(Originally presented by Dr Andrea Jayendra and Dr Jiaqi Cai)
Pulmonary aspiration of gastric content is a serious complication of anaesthesia.
Ultrasound has been validated by numerous studies to detect the presence of gastric contents.
Scanning Technique
- Patient position: right lateral
- Probe: curved array
- Scanning plane: sagittal or parasagittal
- Probe position: epigastrium (standardise by identifying aorta/IVC/SMA/SMV)

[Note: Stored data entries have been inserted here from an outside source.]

/-- R68, R79 and R109: CMD and CMDI issue the command they name, with IE 0 and 1. Its code is 1 to 4, and the code is
that of the command named. -/
def Obligations.CmdIssuesTheNamedCommand : Prop :=
  (commandCode .unescape = 1#4 ∧ commandCode .envelope = 2#4 ∧ commandCode .decodeFrame = 3#4 ∧
    commandCode .bcd = 4#4) ∧
  (decodeOp (commandCode .unescape) = .unescape ∧ decodeOp (commandCode .envelope) = .envelope ∧
    decodeOp (commandCode .decodeFrame) = .decodeFrame ∧ decodeOp (commandCode .bcd) = .bcd) ∧
  ∀ (s : State) (c : Command) (op : BitVec 4), op = commandCode c →
    (s.status.busy = false →
      ∃ t u, exec (.cmd c) s = .next t ∧ exec (.cmdi c) s = .next u ∧
        t = { s with ctrlOp := op, ctrlIe := false, pendOp := op,
                     status := { s.status with busy := true, done := false, err := 0#4, cause := 0#4 },
                     latency := t.latency, started := t.started } ∧
        u = { s with ctrlOp := op, ctrlIe := true, pendOp := op,
                     status := { s.status with busy := true, done := false, err := 0#4, cause := 0#4 },
                     latency := u.latency, started := u.started }) ∧
    (s.status.busy = true →
      exec (.cmd c) s = .next { s with status := { s.status with haz := true } } ∧
      exec (.cmdi c) s = .next { s with status := { s.status with haz := true } })

/-- R52 and R68: a `CTRL` write without START stores OP and IE and issues nothing; while a command runs it is dropped. -/
def Obligations.ControlWriteWithoutStartStores : Prop :=
  ∀ (s : State) (op : BitVec 4) (ie : Bool),
    (s.status.busy = false → exec (.ctrlWriteNoStart op ie) s = .next { s with ctrlOp := op, ctrlIe := ie }) ∧
    (s.status.busy = true →
      exec (.ctrlWriteNoStart op ie) s = .next { s with status := { s.status with haz := true } })

/-- R79 and R123: ACK clears `DONE` and `HAZ`, whatever runs, and so `IRQ`, and changes nothing else. -/
def Obligations.AckClearsDoneAndHaz : Prop :=
  ∀ s : State, ∃ t, exec .ack s = .next t ∧
    t = { s with status := { s.status with done := false, haz := false } } ∧ t.irq = false

/-- R125: what raises, clears and masks `IRQ`. -/
def Obligations.IrqFollowsDoneAndEnable : Prop :=
  (∀ s : State, (s.irq = true ↔ s.status.done = true ∧ s.ctrlIe = true)) ∧
  (∀ (s : State) (v : Word), v.getLsbD 1 = true → ∃ t, exec (.wr 0x00004#18 v) s = .next t ∧ t.irq = false) ∧
  (∀ (s : State) (v : Word), s.status.busy = false → v.getLsbD 8 = true →
    ∃ t, exec (.wr 0x00000#18 v) s = .next t ∧ t.irq = false) ∧
  (∀ (s : State) (v : Word), s.status.busy = false → v.getLsbD 8 = false → v.getLsbD 16 = false →
    ∃ t, exec (.wr 0x00000#18 v) s = .next t ∧ t.irq = false ∧ t.status.done = s.status.done) ∧
  State.reset.irq = false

- Targets: gastric antrum with left lobe of liver anteriorly and pancreas posteriorly
EMPTY
- Flat, collapsed, round (Bull’s eye)
- No hypoechoic contents (or only small amounts)
- Thick, prominent muscularis propiae
Clear Fluid
- Round, distended antrum
- Thin wall
- Hypoechoic (milk or suspensions will be hypoechoic)
- Fast wave peristalsis
Solid Food
- Round, distended antrum
- Thin wall
- Hyper-echoic with heterogenous content (mixed with air)
- Slow wave peristalsis
Proposed Algorithm
Calculating Estimated Gastric Volume
- Adults: Gastric Volume (mL) = 27.0 + 14.6 x CSA -1.28 x age
- Paediatrics: Volume (mL) = -7.8 + (3.5 x CSA) + (0.127) x Age (in months) [upper limit normal fasting volume for children is 1.1-1.2mL/kg]
Note: CSA is the cross sectional area in the right lateral position
Useful Link:
Van de Putt & Perlas (2014) Ultrasound assessment of gastric content and volume. BJA 113(1): 12-22.